*Assignment*: Copy out the material in full. Leave every line as it is.

*Material for the task*:
-- ==== Sys2Proof/Machine/SwapChk.lean ====
section
/-!
DEFINITION. The consistency checks of every page on the shadow set that a swap would activate (R14, R77, Table 2.13, and the rejection
codes of each block chapter). A check answers the code and the active-set offset of the first failure.
-/
namespace Sys2Proof.Machine
open Sys2Proof

/-- What a check finds: the rejection code and `REJECT_OFFSET`. -/
abbrev Verdict := Option (Nat × Nat)

/-- The first failure of a list of checks. -/
def firstFail (l : List Verdict) : Verdict := l.findSome? id
/-- A check that concerns the register at an offset; 0 for no single register. -/
def failIf (bad : Bool) (code off : Nat) : Verdict := if bad then some (code, off) else none

/-! ### Reserved encodings and ranges (R12, R14) -/

/-- The code of a field's value: none where it is allowed. -/
def Valid.code (v : Valid) (x : Nat) : Option Nat := match v with
  | .any => none
  | .enum l => if l.contains x then none else some 0x0001
  | .range lo hi => if lo ≤ x ∧ x ≤ hi then none else some 0x0002
  | .pairs => if (List.range 16).any (fun j => decide (bitsOf x (2 * j) 2 = 3)) then some 0x0001 else none

def Fab.fieldCheck (f : Fab) (p : Page) : Verdict :=
  (blockRegs p.kind).findSome? fun d =>
    if d.off < 0x1000 ∨ 0x8000 ≤ d.off then none
    else (List.range d.count).findSome? fun n => d.fields.findSome? fun x =>
      let off := d.off + n * d.stride
      (x.valid.code (getBits (f.reg (p.base + off + 0x8000)) x.lo x.w)).map fun c => (c, off)

/-- A 1 in a reserved bit of any entry of a shadowed table (R14). -/
def Fab.reservedCheck (f : Fab) (p : Page) : Verdict :=
  failIf ((tblDefs p.kind).any fun d => d.shadowed && (f.tabIndices p true d.table).any fun i =>
    let e := f.tab p true d.table i
    decide (d.masked e ≠ e) || (decide (p.blk = .cmpr) && decide (bitsOf e 0 2 = 3))) 0x0001 0

/-- The listed entries of a shadowed table in the shadow set: index and entry. -/
def Fab.shd (f : Fab) (p : Page) (t : Nat) : List (Nat × Nat) := (f.tabIndices p true t).map fun i => (i, f.tab p true t i)

/-- Some two elements of a list stand in a relation. -/
def somePair {α : Type} (r : α → α → Bool) : List α → Bool
  | [] => false
  | x :: xs => xs.any (r x) || somePair r xs

/-! ### LINE (R91, R98, R99, R123, Table 3.7) -/

def ip4Bad (a : Nat) : Bool := decide (a = 0 ∨ a / 2 ^ 28 = 14 ∨ a = 0xFFFFFFFF ∨ a / 2 ^ 24 = 127)
def ip6Bad (a : Nat) : Bool := decide (a = 0 ∨ a / 2 ^ 120 = 255 ∨ a = 1)
def tpClash (v6 : Bool) (a b : Nat) : Bool :=
  (if v6 then tpV6 a && tpV6 b && decide (tpIp6 a = tpIp6 b) else tpV4 a && tpV4 b && decide (tpIp4 a = tpIp4 b))
    && decide (tpVlanEn a = tpVlanEn b ∧ tpVlan a = tpVlan b) && decide (tpMask a &&& tpMask b ≠ 0)

/-- Table 3.4. -/
def Fab.tportCheck (f : Fab) : Verdict :=
  let es := (f.tports true).map Prod.snd
  firstFail [
    failIf (somePair (tpClash false) es) 0x0101 0,
    failIf (somePair (tpClash true) es) 0x0102 0,
    failIf (es.any fun e => (!tpV4 e && !tpV6 e) || decide (tpMask e = 0)) 0x0103 0,
    failIf (es.any fun e => (tpV4 e && ip4Bad (tpIp4 e)) || (tpV6 e && ip6Bad (tpIp6 e))) 0x0104 0,
    failIf ((f.shd (pgGrp 0) 1).any fun e => tpVlanEn e.2 && decide (tpVlan e.2 = 0 ∨ tpVlan e.2 = 4095)) 0x0105 0]

/-- The 800 GbE modes agree (R91): the partner reports a lead that it does not match. -/
def Fab.leadCheck (f : Fab) (g : Nat) : Bool :=
  let m := f.grpMode true g
  if g % 2 = 1 then decide (m ≠ 4) && decide ((f.grpMode true (g - 1) = 4) ↔ (m = 5)) else decide (m ≠ 5)

/-- The address of a port of the group is 0, multicast, or another port's (R99); the port's slot. -/
def Fab.macCheck (f : Fab) (g : Nat) : Verdict :=
  ((f.grpPorts true g).find? fun e =>
    let m := f.portMac true e.1
    decide (m = 0 ∨ m / 2 ^ 40 % 2 = 1) || (f.cfgPorts true).any fun q => decide (q.1 ≠ e.1 ∧ f.portMac true q.1 = m)).map fun e =>
      (0x0106, 0x1010 + 8 * (e.1 % 4))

*Expected answer*:
-- ==== Sys2Proof/Machine/SwapChk.lean ====
section
/-!
DEFINITION. The consistency checks of every page on the shadow set that a swap would activate (R14, R77, Table 2.13, and the rejection
codes of each block chapter). A check answers the code and the active-set offset of the first failure.
-/
namespace Sys2Proof.Machine
open Sys2Proof

/-- What a check finds: the rejection code and `REJECT_OFFSET`. -/
abbrev Verdict := Option (Nat × Nat)

/-- The first failure of a list of checks. -/
def firstFail (l : List Verdict) : Verdict := l.findSome? id
/-- A check that concerns the register at an offset; 0 for no single register. -/
def failIf (bad : Bool) (code off : Nat) : Verdict := if bad then some (code, off) else none

/-! ### Reserved encodings and ranges (R12, R14) -/

/-- The code of a field's value: none where it is allowed. -/
def Valid.code (v : Valid) (x : Nat) : Option Nat := match v with
  | .any => none
  | .enum l => if l.contains x then none else some 0x0001
  | .range lo hi => if lo ≤ x ∧ x ≤ hi then none else some 0x0002
  | .pairs => if (List.range 16).any (fun j => decide (bitsOf x (2 * j) 2 = 3)) then some 0x0001 else none

def Fab.fieldCheck (f : Fab) (p : Page) : Verdict :=
  (blockRegs p.kind).findSome? fun d =>
    if d.off < 0x1000 ∨ 0x8000 ≤ d.off then none
    else (List.range d.count).findSome? fun n => d.fields.findSome? fun x =>
      let off := d.off + n * d.stride
      (x.valid.code (getBits (f.reg (p.base + off + 0x8000)) x.lo x.w)).map fun c => (c, off)

/-- A 1 in a reserved bit of any entry of a shadowed table (R14). -/
def Fab.reservedCheck (f : Fab) (p : Page) : Verdict :=
  failIf ((tblDefs p.kind).any fun d => d.shadowed && (f.tabIndices p true d.table).any fun i =>
    let e := f.tab p true d.table i
    decide (d.masked e ≠ e) || (decide (p.blk = .cmpr) && decide (bitsOf e 0 2 = 3))) 0x0001 0

/-- The listed entries of a shadowed table in the shadow set: index and entry. -/
def Fab.shd (f : Fab) (p : Page) (t : Nat) : List (Nat × Nat) := (f.tabIndices p true t).map fun i => (i, f.tab p true t i)

/-- Some two elements of a list stand in a relation. -/
def somePair {α : Type} (r : α → α → Bool) : List α → Bool
  | [] => false
  | x :: xs => xs.any (r x) || somePair r xs

/-! ### LINE (R91, R98, R99, R123, Table 3.7) -/

def ip4Bad (a : Nat) : Bool := decide (a = 0 ∨ a / 2 ^ 28 = 14 ∨ a = 0xFFFFFFFF ∨ a / 2 ^ 24 = 127)
def ip6Bad (a : Nat) : Bool := decide (a = 0 ∨ a / 2 ^ 120 = 255 ∨ a = 1)
def tpClash (v6 : Bool) (a b : Nat) : Bool :=
  (if v6 then tpV6 a && tpV6 b && decide (tpIp6 a = tpIp6 b) else tpV4 a && tpV4 b && decide (tpIp4 a = tpIp4 b))
    && decide (tpVlanEn a = tpVlanEn b ∧ tpVlan a = tpVlan b) && decide (tpMask a &&& tpMask b ≠ 0)

/-- Table 3.4. -/
def Fab.tportCheck (f : Fab) : Verdict :=
  let es := (f.tports true).map Prod.snd
  firstFail [
    failIf (somePair (tpClash false) es) 0x0101 0,
    failIf (somePair (tpClash true) es) 0x0102 0,
    failIf (es.any fun e => (!tpV4 e && !tpV6 e) || decide (tpMask e = 0)) 0x0103 0,
    failIf (es.any fun e => (tpV4 e && ip4Bad (tpIp4 e)) || (tpV6 e && ip6Bad (tpIp6 e))) 0x0104 0,
    failIf ((f.shd (pgGrp 0) 1).any fun e => tpVlanEn e.2 && decide (tpVlan e.2 = 0 ∨ tpVlan e.2 = 4095)) 0x0105 0]

/-- The 800 GbE modes agree (R91): the partner reports a lead that it does not match. -/
def Fab.leadCheck (f : Fab) (g : Nat) : Bool :=
  let m := f.grpMode true g
  if g % 2 = 1 then decide (m ≠ 4) && decide ((f.grpMode true (g - 1) = 4) ↔ (m = 5)) else decide (m ≠ 5)

/-- The address of a port of the group is 0, multicast, or another port's (R99); the port's slot. -/
def Fab.macCheck (f : Fab) (g : Nat) : Verdict :=
  ((f.grpPorts true g).find? fun e =>
    let m := f.portMac true e.1
    decide (m = 0 ∨ m / 2 ^ 40 % 2 = 1) || (f.cfgPorts true).any fun q => decide (q.1 ≠ e.1 ∧ f.portMac true q.1 = m)).map fun e =>
      (0x0106, 0x1010 + 8 * (e.1 % 4))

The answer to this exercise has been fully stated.